For examlpe, we got a table with different risks and we needed to add a flag column IsSomething (BIT NOT NULL ...). It fully qualifies to exists within the risk table according to the third normal form, no transitive dependency to the key, a non key value ...
BUT, the guy said that he wants to keep the tables as they are so we had to make a new table "riskinfo" and link the data 1:1 to the new column.
What is your opinion ?

We add columns to our tables that are referenced by a variety of apps all the time.
So long as the applications specifically reference the columns they want to use and you make sure the new fields are either nullable or have a sensible default defined so it doesn't interfere with inserts I don't see any real problem.
That said, if an app does a select * then proceeds to reference the columns by index rather than name you could produce issues in existing code. Personally I have confidence that nothing referencing our database does this because of our coding conventions (That and I suspect the code review process would lynch someone who tried it :P), but if you're not certain then there is at least some small risk to such a change.
In your actual scenario I'd go back to the contractor and give your reasons you don't think the change will cause any problems and ask the rationale behind their choice.

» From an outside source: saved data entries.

def State.domOn (s : State) (d : Nat) : Bool := s.pwr.on.getLsbD d
def State.tileOn (s : State) (t : Nat) : Bool := s.domOn (domTile t)

/-- A stack serves only once it has trained (R274). -/
def State.stackUp (s : State) (k : Nat) : Bool :=
  s.domOn (domStack k) && (decide ((s.stack k).st = .ready) || decide ((s.stack k).st = .recal))

/-! ## Partitions of the applied image (R35, R48–R51, R63) -/

/-- The quad of a tile (R8). -/
def quadOfTile (t : Nat) : Nat := t / 24 * 6 + t % 24 / 6 / 2 * 3 + t % 6 / 2

def State.cfgOf (s : State) (p : Nat) : Option PartCfg :=
  s.img.applied.bind (fun i => i.parts.find? (fun c => c.num = p))

def noMask : UnitMask := ⟨0, 0, 0, 0, 0, 0⟩

def State.mask (s : State) : UnitMask := (s.img.applied.map (·.mask)).getD noMask

def tileIn (m : UnitMask) (c : PartCfg) (t : Nat) : Bool := c.quadMask.testBit (quadOfTile t) && !m.tile.testBit t
def stackIn (m : UnitMask) (c : PartCfg) (k : Nat) : Bool := c.quadMask.testBit k && !m.stack.testBit k
def lgIn (m : UnitMask) (c : PartCfg) (g : Nat) : Bool := c.lgMask.testBit g && !m.lgroup.testBit g
def kpIn (m : UnitMask) (c : PartCfg) (p : Nat) : Bool := c.keepMask.testBit p && !m.keeper.testBit p

/-- The partition's stacks, in ascending order (R50). -/
def partStacks (m : UnitMask) (c : PartCfg) : List Nat := (List.range 12).filter (stackIn m c)

def State.partsOf (s : State) : List PartCfg := ((s.img.applied).map (·.parts)).getD []

def State.partOfTile (s : State) (t : Nat) : Option Nat := ((s.partsOf).find? (fun c => tileIn s.mask c t)).map (·.num)
def State.partOfStack (s : State) (k : Nat) : Option Nat := ((s.partsOf).find? (fun c => stackIn s.mask c k)).map (·.num)
def State.partOfLg (s : State) (g : Nat) : Option Nat := ((s.partsOf).find? (fun c => lgIn s.mask c g)).map (·.num)
def State.partOfKp (s : State) (p : Nat) : Option Nat := ((s.partsOf).find? (fun c => kpIn s.mask c p)).map (·.num)
def State.partOfFn (s : State) (f : Nat) : Option Nat := ((s.partsOf).find? (fun c => c.function = f)).map (·.num)

def State.fnOf (s : State) (p : Nat) : Nat := ((s.cfgOf p).map (·.function)).getD 0

/-- The lowest device context and queue number of a partition (R63). -/
def State.ctxBase (s : State) (p : Nat) : Nat :=
  (s.partsOf).foldl (fun a c => if c.num < p then a + c.ctxQuota else a) 0
def State.queBase (s : State) (p : Nat) : Nat :=
  (s.partsOf).foldl (fun a c => if c.num < p then a + c.queQuota else a) 0

def State.ctxQuota (s : State) (p : Nat) : Nat := ((s.cfgOf p).map (·.ctxQuota)).getD 0
def State.queQuota (s : State) (p : Nat) : Nat := ((s.cfgOf p).map (·.queQuota)).getD 0

/-- Inside the model a context and a queue go by keys that no applied image changes, their partition and local number;
device numbers (R63) are made from keys where the spec shows them. -/
def ctxKey (p c : Nat) : Nat := p * 256 + c
def queKey (p q : Nat) : Nat := p * 2048 + q

/-- The partition and local number of a context, and of a queue, by key. -/
def State.ctxOwner (s : State) (k : Nat) : Option (Nat × Nat) :=
  if k % 256 < s.ctxQuota (k / 256) then some (k / 256, k % 256) else none
def State.queOwner (s : State) (k : Nat) : Option (Nat × Nat) :=
  if k % 2048 < s.queQuota (k / 2048) then some (k / 2048, k % 2048) else none

/-- Keys for no context and no queue. -/
def noCtx : Nat := 0xFFFF
def noQue : Nat := 0xFFFF

/-- The device number of a context, or 0x100 for none; of a queue, or 0x7FF for none (R63, R418). -/
def State.ctxNum (s : State) (k : Nat) : Nat := if k = noCtx then 0x100 else s.ctxBase (k / 256) + k % 256
def State.queNum (s : State) (k : Nat) : Nat := if k = noQue then 0x7FF else s.queBase (k / 2048) + k % 2048

/-- The partition and local number of a device queue number. -/
def State.queByNum (s : State) (n : Nat) : Option (Nat × Nat) :=
  ((s.partsOf).find? (fun g => s.queBase g.num ≤ n ∧ n < s.queBase g.num + g.queQuota)).map
    (fun g => (g.num, n - s.queBase g.num))

def State.homeOf (s : State) (p : Nat) : Option Nat := (s.part p).home

/-- The lead keeper pair of a partition: its lowest-numbered non-excluded pair (R375). -/
def State.leadOf (s : State) (p : Nat) : Option Nat :=
  (s.cfgOf p).bind (fun c => (List.range 8).find? (kpIn s.mask c))

/-- The interleaved region's physical address for offset `x` (R51). -/
def intlAddr (stks : List Nat) (x : Nat) : Nat :=
  let n := stks.length
  let piece := x / 4096
  stackBase (stks.getD (piece % n) 0) + piece / n * 4096 + x % 4096

def intlSize (stks : List Nat) (c : PartCfg) : Nat := stks.length * c.intlQ * 0x1000_0000

/-- Where frame `f` of stack `k` starts (R51). -/
def frameAddr (c : PartCfg) (k f : Nat) : Nat := stackBase k + c.intlQ * 0x1000_0000 + f * 0x2_0000
def frameCount (c : PartCfg) (k : Nat) : Nat := c.frameQ.getD k 0 * 2048

/-- Whether [a, a+n) lies in memory of the partition's stacks. -/
def inStacks (m : UnitMask) (c : PartCfg) (a n : Nat) : Bool :=
  decide (0 < n) && decide (a + n ≤ 0x00C0_0000_0000)
    && (List.range ((a + n - 1) / 0x10_0000_0000 + 1 - a / 0x10_0000_0000)).all
        (fun i => stackIn m c (a / 0x10_0000_0000 + i))

def State.inPartStacks (s : State) (p a n : Nat) : Bool :=
  match s.cfgOf p with
  | some c => inStacks s.mask c a n
  | none => false

/-! ## Islands and durations (R26–R34) -/

def islandCode : Island → Nat
  | .tile t => t
  | .base k => 64 + k
  | .keeper p => 96 + p
  | .link g => 112 + g
  | .mgmt => 127
  | .pcie => 126

/-- The period in units of 2^-16 ns: floor(65,536,000 / f) with f in MHz (R29, R33). -/
def periodOf (mhz : Nat) : Nat := 65536000 / mhz

/-- A link cycle at 1,562.5 MHz. -/
def linkPeriod : Nat := 655360000 / 15625

def State.period (s : State) : Island → Nat
  | .tile t => periodOf (800 + 50 * (s.tile t).freq.cur)
  | .base _ => periodOf 1500
  | .keeper p => periodOf (1100 + 100 * (s.pair p).freq.cur)
  | .link _ => linkPeriod
  | .mgmt => periodOf 200
  | .pcie => periodOf (Config.pcieMhz s.pcx.gen.toNat s.pcx.width.toNat)

/-- A running duration is a down-counter in units of 2^-16 ns (R33). Starting one anew replaces it. -/
def State.stopTimer (s : State) (i : TimerId) : State :=
  { s with timers := s.timers.filter (fun t => decide (t.id ≠ i)) }

def State.startTimer (s : State) (i : TimerId) (isl : Island) (ns : Nat) : State :=
  { s with timers := (s.timers.filter (fun t => decide (t.id ≠ i))) ++ [⟨i, isl, (ns * 65536 : Nat)⟩] }

def State.timerRuns (s : State) (i : TimerId) : Bool := s.timers.any (fun t => decide (t.id = i))

/-- A duration has expired once its counter is zero or below (R33). -/
def State.expired (s : State) (i : TimerId) : Bool := s.timers.any (fun t => decide (t.id = i) && decide (t.left ≤ 0))

/-! ## Tallies (R391–R393) -/

/-- What a tally, a ledger record or a fault says of the command that caused an event. -/
structure Who where
  layer : Nat
  op    : Nat
  ctx   : Nat
  trace : Bool
  deriving DecidableEq, Repr

/-- No command: layer and operator 0xFFFF, context 0xFF (R404). -/
def nobody : Who := ⟨0xFFFF, 0xFFFF, noCtx, false⟩

/-- The context of an event by its device number, as tallies and records show it. -/
def State.shown (s : State) (w : Who) : Who := { w with ctx := s.ctxNum w.ctx }

/-- Whether the tally with selection `sel` and value `fv` counts an event (R393). -/
def tallyTakes (sel fv : W32) (ev : Nat) (w : Who) : Bool :=
  decide (bitsOf sel.toNat 15 0 = ev) &&
    match bitsOf sel.toNat 31 30 with
    | 0 => true
    | 1 => decide (bitsOf fv.toNat 15 0 = w.layer)
    | 2 => decide (bitsOf fv.toNat 15 0 = w.op)
    | _ => decide (bitsOf fv.toNat 7 0 = w.ctx)

/-- One tally takes `q` events: the count wraps modulo 2^48 and sets OVF (R392). -/
def tallyAdd (u : TalUnit) (i q : Nat) : TalUnit :=
  let n := (SMap.get 0 u.counts i).toNat + q
  { u with
    counts := SMap.set 0 u.counts i (BitVec.ofNat 48 n)
    ovf := if n ≥ 2 ^ 48 then SMap.set false u.ovf i true else u.ovf }

/-- The tallies of a block that select an event, each with its index. -/
def tallyHits (k : BlkKind) (r : BlockRegs) (ev : Nat) (w : Who) : List Nat :=
  (List.range (tallyCount k)).filter
    (fun i => tallyTakes (commWord k r (0x100 + 8 * i)) (commWord k r (0x104 + 8 * i)) ev w)

/-- Count `q` events `ev` in a unit (R392). -/
def State.count (s : State) (b : BlkId) (ev q : Nat) (w : Who) : State :=
  let u := s.tal (blkKey b)
  if u.frozen ∨ q = 0 ∨ (s.blk b).comm = [] then s
  else
    let hits := tallyHits b.kind (s.blk b) ev (s.shown w)
    let wrap := hits.any (fun i => decide ((SMap.get 0 u.counts i).toNat + q ≥ 2 ^ 48))
    let s := s.setTal (blkKey b) (hits.foldl (fun u i => tallyAdd u i q) u)
    if wrap then s.flag b.kind b.unit 0x14 (bit 29) else s

def State.countTile (s : State) (t ev q : Nat) (w : Who) : State := s.count ⟨.talTile, t⟩ ev q w
def State.countStack (s : State) (k ev q : Nat) (w : Who) : State := s.count ⟨.talStack, k⟩ ev q w
def State.countLg (s : State) (g ev q : Nat) (w : Who) : State := s.count ⟨.talLg, g⟩ ev q w
def State.countPart (s : State) (p ev q : Nat) (w : Who) : State := s.count ⟨.talPart, p⟩ ev q w
def State.countIo (s : State) (ev q : Nat) : State := s.count ⟨.talIo, 0⟩ ev q nobody
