-- ==== Sys2Proof/Machine/Matrix.lean ====
section
/-!
DEFINITION. The matrix arrays and accumulator slots (R112–R152): the bodies and checks of LOADW, PASS and DRAIN, passes
and their issues, the addition of column words to slot rows with folds and overflow replays, and SAVE and RESTORE.
LOADW itself stands with the operand expander in Books.lean, the drain in Quantiser.lean.
-/
namespace Sys2Proof.Machine

/-! ## Watchdogs (R423) and the generator (R107–R110) -/

/-- The island an engine's unit lies in. -/
def engIsland (e : Eng) (u : Nat) : Island :=
  match e with
  | .mxe => .tile u
  | .vxe => .tile u
  | .ste => .tile u
  | .nme => .base u
  | .cle => .link u
  | .kpr => .keeper u

/-- The partition whose FLT_ENG_TMO watches an engine. -/
def State.engPart (s : State) (e : Eng) (u : Nat) : Option Nat :=
  match e with
  | .mxe => s.partOfTile u
  | .vxe => s.partOfTile u
  | .ste => s.partOfTile u
  | .nme => s.partOfStack u
  | .cle => s.partOfLg u
  | .kpr => s.partOfKp u

/-- A step of progress restarts an engine's watchdog; an engine with no begun command has none (R423). -/
def State.progress (s : State) (e : Eng) (u : Nat) (busy : Bool) : State :=
  if busy then
    match s.engPart e u with
    | some p => s.startTimer (.engine e u) (engIsland e u) (s.cfg .flt p 0x28 15 0 * 1000)
    | none => s
  else s.stopTimer (.engine e u)

/-- One 16-bit draw of a tile's generator (R107, R108); FIXED replaces it with FIXED_DRAW (R109). -/
def State.draw16 (s : State) (t : Nat) : Nat × State :=
  if s.cfg .tile t 0x50 16 16 = 1 then (s.cfg .tile t 0x50 15 0, s)
  else
    let d := s.draw 16
    (d.1.toNat, d.2)

/-- RESEED (R109): writing 1 to TILE_RNG_CTL.RESEED starts a seeding from the security block. -/
def execReseed (m : Master) (t : Fin 48) (s : State) : Result :=
  .next (if s.reaches m ⟨.tile, t.val⟩ then s.setTile t.val { s.tile t.val with reseeding := true } else s)

/-- RESEED_DONE (R110): the new seed is in use and the seeding is counted. -/
def execReseedDone (t : Fin 48) (s : State) : Result :=
  .next (
    let x := s.tile t.val
    if x.reseeding then s.setTile t.val { x with reseeding := false, reseeds := x.reseeds + 1 } else s)

/-! ## Command bodies (R124–R126) -/

def ldWaddr (c : Cmd) : Nat := bitsOf (c.word 6) 47 0
def ldFmt (c : Cmd) : Nat := bitsOf (c.word 6) 52 48
def ldBook (c : Cmd) : Nat := bitsOf (c.word 6) 55 53
def ldGen (c : Cmd) : Nat := bitsOf (c.word 6) 63 56
def ldK (c : Cmd) : Nat := bitsOf (c.word 7) 7 0 + 1
def ldN (c : Cmd) : Nat := bitsOf (c.word 7) 15 8 + 1
def ldPitch (c : Cmd) : Nat := bitsOf (c.word 7) 63 40
def ldMxs (c : Cmd) : Bool := decide (c.ext = 1) && decide (bitsOf (c.word 8) 48 48 = 1)
def ldSaddr (c : Cmd) : Nat := bitsOf (c.word 8) 47 0
def ldSpitch (c : Cmd) : Nat := bitsOf (c.word 9) 23 0

def psAaddr (c : Cmd) : Nat := bitsOf (c.word 6) 47 0
def psFmt (c : Cmd) : Nat := bitsOf (c.word 6) 52 48
def psSlot (c : Cmd) : Nat := bitsOf (c.word 6) 58 58
def psAcc (c : Cmd) : Bool := decide (bitsOf (c.word 6) 59 59 = 1)
def psComp (c : Cmd) : Bool := decide (bitsOf (c.word 6) 60 60 = 1)
def psStrict (c : Cmd) : Bool := decide (bitsOf (c.word 6) 61 61 = 1)
def psTrans (c : Cmd) : Bool := decide (bitsOf (c.word 6) 62 62 = 1)
def psSwap (c : Cmd) : Bool := decide (bitsOf (c.word 6) 63 63 = 1)
def psM (c : Cmd) : Nat := bitsOf (c.word 7) 8 0 + 1
def psRow0 (c : Cmd) : Nat := bitsOf (c.word 7) 31 23
def psPitch (c : Cmd) : Nat := bitsOf (c.word 7) 63 40
def psAux (c : Cmd) : Nat := bitsOf (c.word 8) 47 0
def psMxs (c : Cmd) : Bool := decide (c.ext = 1) && decide (bitsOf (c.word 8) 53 53 = 1)
def psZpMode (c : Cmd) : Nat := if c.ext = 1 then bitsOf (c.word 8) 55 54 else 0
def psZp (c : Cmd) : Nat := bitsOf (c.word 8) 63 56
def psAuxPitch (c : Cmd) : Nat := bitsOf (c.word 9) 23 0

/-- Bytes of `m` rows `pitch` apart, the last `len` long. -/
def rowsSpan (m pitch len : Nat) : Nat := (m - 1) * pitch + len

/-! ## Checks (R80, R127–R129) -/

/-- A range in the TARGET tile's scratchpad, located by word `w`. -/
def inTile (c : Cmd) (va n w : Nat) (wr : Bool) : PRange := ⟨va, n, wr, inWord w, some c.target⟩

/-- The check of a LOADW (R80, R100, R127). A pattern code's rows are `codeRow` bytes long (R173). -/
def chkLoadw (s : State) (p : Nat) (c : Cmd) (codeRow : Nat) (book : List (Bool × Bad)) : Except Bad Plan :=
  let f := ldFmt c
  let row := if f = 0x0C then codeRow else packedBytes (fmtBits f) (ldN c)
  checked
    ([(decide (1 < c.ext), badWord 0)] ++ s.tileChecks p c ++
     [(decide (f = 0x00) || decide (f = 0x09) || decide (f = 0x0B) || !(s.fmtOn p f), badWord 6),
      (decide (f ≠ 0x0C) && (decide (ldBook c ≠ 0) || decide (ldGen c ≠ 0)), badWord 6),
      (decide (bitsOf (c.word 7) 39 16 ≠ 0), badWord 7)] ++
     (if c.ext = 1 then
       [(decide (bitsOf (c.word 8) 63 49 ≠ 0), badWord 8), (decide (bitsOf (c.word 9) 63 24 ≠ 0), badWord 9),
        (ldMxs c && (!(s.modeOn p 3) || !(decide (5 ≤ f) && decide (f ≤ 7))), badWord 8)] ++ extZero c 2 7
      else []) ++ book)
    (planOf ([inTile c (ldWaddr c) (rowsSpan (ldK c) (ldPitch c) row) 6 false] ++
      (if ldMxs c then [inTile c (ldSaddr c) (rowsSpan ((ldK c + 31) / 32) (ldSpitch c) (ldN c)) 8 false] else [])))

/-- The block a pass will use (R128): K_VALID and N_VALID of the shadow buffer where it swaps, or where an earlier pass
of its queue still waits to; of the active buffer otherwise. The array-state fault is R129's. -/
def passBlock (m : Mxe) (dq : Nat) (swap : Bool) : Option WBuf :=
  let pendingSwap := m.passes.any (fun x => decide (x.ref.q = dq) && x.started && !x.swapped)
  if swap then
    (if pendingSwap ∨ m.shd.st = .empty ∨ m.shd.claim ≠ some dq then none else some m.shd)
  else if pendingSwap then
    (if m.shd.st = .empty ∨ m.shd.claim ≠ some dq then none else some m.shd)
  else if m.act.st = .empty ∨ m.act.claim ≠ some dq then none
  else some m.act

/-- The array-state fault (R129). -/
def badArray : Bad := ⟨0x08, 0, 0, 2, 0, 0x7F⟩

/-- Claims that refuse a PASS with ACC = 1 or a DRAIN: the slot is another queue's. -/
def slotTaken (sl : Slot) (dq : Nat) : Bool := sl.claim.isSome && decide (sl.claim ≠ some dq)

def Mxe.slot (m : Mxe) (i : Nat) : Slot := if i = 0 then m.slot0 else m.slot1
def Mxe.setSlot (m : Mxe) (i : Nat) (x : Slot) : Mxe := if i = 0 then { m with slot0 := x } else { m with slot1 := x }

/-- The activation row's element count for a block (R128). -/
def passElems (trans : Bool) (b : WBuf) : Nat := if trans then b.nValid else b.kValid

/-- The check of a PASS (R80, R127–R129); `dq` is the device queue. -/
def chkPass (s : State) (p dq : Nat) (c : Cmd) : Except Bad Plan :=
  let f := psFmt c
  let m := s.mxe c.target
  let blk := passBlock m dq (psSwap c)
  let n := (blk.map (passElems (psTrans c))).getD 0
  let aux := if psZpMode c = 2 then psM c
    else if psMxs c then rowsSpan (psM c) (psAuxPitch c) ((n + 31) / 32) else 0
  checked
    ([(decide (1 < c.ext), badWord 0)] ++ s.tileChecks p c ++
     [(decide (bitsOf (c.word 6) 57 53 ≠ 0), badWord 6),
      (decide (f = 0x00) || decide (f = 0x0C) || !(s.fmtOn p f), badWord 6),
      (psStrict c && !(s.modeOn p 0), badWord 6), (psComp c && !(s.modeOn p 1), badWord 6),
      (psComp c && psStrict c, badWord 6),
      (decide (bitsOf (c.word 7) 39 32 ≠ 0) || decide (bitsOf (c.word 7) 22 9 ≠ 0), badWord 7),
      (decide (512 < psRow0 c + psM c), badWord 7)] ++
     (if c.ext = 1 then
       [(decide (bitsOf (c.word 8) 52 48 ≠ 0), badWord 8), (decide (bitsOf (c.word 9) 63 24 ≠ 0), badWord 9),
        (psMxs c && (!(s.modeOn p 3) || !(decide (5 ≤ f) && decide (f ≤ 7))), badWord 8)] ++ extZero c 2 7
      else []) ++
     [(decide (psZpMode c = 3) ||
        (decide (psZpMode c = 0) && (decide (f = 0x09) || decide (f = 0x0B))) ||
        (decide (psZpMode c ≠ 0) && !(decide (f = 0x09) || decide (f = 0x0B))), badWord 8),
      (blk.isNone, badArray),
      (psAcc c && (slotTaken (m.slot (psSlot c)) dq || (psComp c && slotTaken (m.slot (1 - psSlot c)) dq)), badArray)])
    (planOf ([inTile c (psAaddr c) (rowsSpan (psM c) (psPitch c) (packedBytes (fmtBits f) n)) 6 false] ++
      (if aux = 0 then [] else [inTile c (psAux c) aux 8 false])))

/-! ## Passes (R117–R121) -/

/-- A running SAVE or RESTORE has a slot that a PASS addresses, or both slots under COMP: the PASS waits at its boundary
(R150). -/
def Mxe.saveTakes (m : Mxe) (slot : Nat) (both : Bool) : Bool :=
  match m.save with
  | none => false
  | some o => o.slots.getLsbD slot || (both && o.slots.getLsbD (1 - slot))

/-- Replace the operation that a reference names in a list of passes. -/
def updPass (ps : List PassOp) (r : CmdRef) (f : PassOp → PassOp) : List PassOp :=
  ps.map (fun x => if x.ref = r then f x else x)

/-- MXE_PASS (R117, R129): the oldest begun pass starts; with ACC = 0 it takes its slot, or both under COMP; with
SWAP = 0 it uses the active buffer as it stands. -/
def execMxePass (t : Fin 48) (s : State) : Result :=
  .next (
    let m := s.mxe t.val
    match m.passes.find? (fun x => !x.started) with
    | none => s
    | some x =>
      match s.cmdAt x.ref with
      | none => s
      | some c =>
        if m.saveTakes (psSlot c) (psComp c) then s else
        let take := fun (sl : Slot) => { sl with claim := some x.ref.q }
        let m := if psAcc c then m
          else if psComp c then { m with slot0 := take m.slot0, slot1 := take m.slot1 }
          else m.setSlot (psSlot c) (take (m.slot (psSlot c)))
        let m := { m with passes := updPass m.passes x.ref (fun y => { y with started := true, swapped := !(psSwap c) }) }
        (s.setMxe t.val m).progress .mxe t.val true)

/-- Every pass before `r` in the list has issued its last row. -/
def passesBefore (s : State) (ps : List PassOp) (r : CmdRef) : Bool :=
  (ps.takeWhile (fun x => decide (x.ref ≠ r))).all (fun x =>
    match s.cmdAt x.ref with
    | some c => decide (psM c ≤ x.next)
    | none => true)

/-- PASS_SWAP (R117, R129): the READY shadow becomes the VALID active buffer and the shadow becomes EMPTY. A pass whose
block was lost takes the array-state fault without issuing. -/
def execPassSwap (t : Fin 48) (s : State) : Result :=
  .next (
    let m := s.mxe t.val
    match m.passes.find? (fun x => x.started && !x.swapped) with
    | none => s
    | some x =>
      if m.shd.st = .empty ∨ m.shd.claim ≠ some x.ref.q then
        let s := s.setMxe t.val { m with passes := m.passes.filter (fun y => decide (y.ref ≠ x.ref)) }
        s.failRef x.ref badArray 0 t.val 0
      else if m.shd.st = .ready ∧ passesBefore s m.passes x.ref then
        s.setMxe t.val { m with
          act := m.shd, shd := .reset, swapIssued := false
          passes := updPass m.passes x.ref (fun y => { y with swapped := true }) }
      else s)

/-- Round a finite magnitude to 49 bits, to nearest even, with no limit on the exponent (R138). -/
def round49 : Num → Num
  | .fin n m e =>
    let k := Nat.log2 m
    if m = 0 ∨ k < 49 then .fin n m e else .fin n (roundUnits .near n m e (e + (k - 48 : Nat))) (e + (k - 48 : Nat))
  | x => x

/-- The column word of a list of operand pairs (activation, weight), in array order (R138). -/
def columnWord (strict : Bool) : List (Num × Num) → Num
  | [] => .fin false 0 0
  | (x, w) :: ps =>
    ps.foldl (fun a p => round49 (Num.add strict false a (Num.mul strict p.1 p.2))) (Num.mul strict x w)

/-- The weight at (k, n) of a block. -/
def WBuf.at (b : WBuf) (k n : Nat) : Num := l20Num (SMap.get 0 b.words (k * 256 + n))

/-- Element `i` of an array `b` bits wide at a translated address, through held pages (R94). -/
def State.heldElem (s : State) (p : Nat) (held : List PageMap) (va b i : Nat) : Nat :=
  s.heldLe p held (va + b * i / 8) ((b * i % 8 + b + 7) / 8) / 2 ^ (b * i % 8) % 2 ^ b

/-- The activation operands of row `i`: decoded with its zero point and block scales (R97–R101, R125). -/
def passRow (s : State) (p : Nat) (c : Cmd) (n i : Nat) : List Num :=
  let f := psFmt c
  let zp := match psZpMode c with
    | 1 => psZp c
    | 2 => s.heldLe p c.held (psAux c + i) 1
    | _ => 0
  (List.range n).map (fun k =>
    let scale := if psMxs c then some (s.heldLe p c.held (psAux c + i * psAuxPitch c + k / 32) 1) else none
    l20Num (decodeElem (psStrict c) f zp scale (s.heldElem p c.held (psAaddr c + i * psPitch c) (fmtBits f) k)))

/-- The column words of row `i` of a pass (R112). -/
def passWords (s : State) (p : Nat) (c : Cmd) (b : WBuf) (i : Nat) : List Num :=
  let xs := passRow s p c (passElems (psTrans c) b) i
  if psTrans c then
    (List.range b.kValid).map (fun k => columnWord (psStrict c) (xs.zipIdx.map (fun x => (x.1, b.at k x.2))))
  else
    (List.range b.nValid).map (fun n => columnWord (psStrict c) (xs.zipIdx.map (fun x => (x.1, b.at x.2 n))))

/-- Whether a pass uses the narrow lane (R12, R118). -/
def State.passNarrow (s : State) (p : Nat) (c : Cmd) (b : WBuf) : Bool :=
  fmtNarrow (psFmt c) && b.narrow && !(psStrict c) && s.modeOn p 2

/-- Whether a drain that began before order `o` still needs slot row `r` (R121). -/
def drainHolds (s : State) (smode : Cmd → Nat) (d : DrainOp) (o slot r : Nat) : Bool :=
  decide (d.order < o) &&
    match s.cmdAt d.ref with
    | none => false
    | some c =>
      (decide (drSlot c = slot) || d.comp) && decide (drRow0 c ≤ r) && decide (r < drRow0 c + drM c) &&
        (drainMayRetry (smode c) (drOfmt c) (drStrict c) || decide (drRow0 c + d.next ≤ r))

Maybe they have some application-specific wisdom behind their suggestion, maybe just paranoia from dealing with other companies that change the database structure in ways that aren't backwards-compatible, or maybe it's just a policy at their company that got rubber-stamped long ago and nobody's challenged. Till you ask you never know.

This question is indeed subjective like what Binary Worrier commented. I do not have an answer nor any suggestion. Just sharing my 2 cents.
Do you know the rationale for those decisions? Sometimes good designs are compromised for the sake of not breaking currently working applications or simply for the fact that too much has been done based on the previous one. It could also be many other non-technical reasons.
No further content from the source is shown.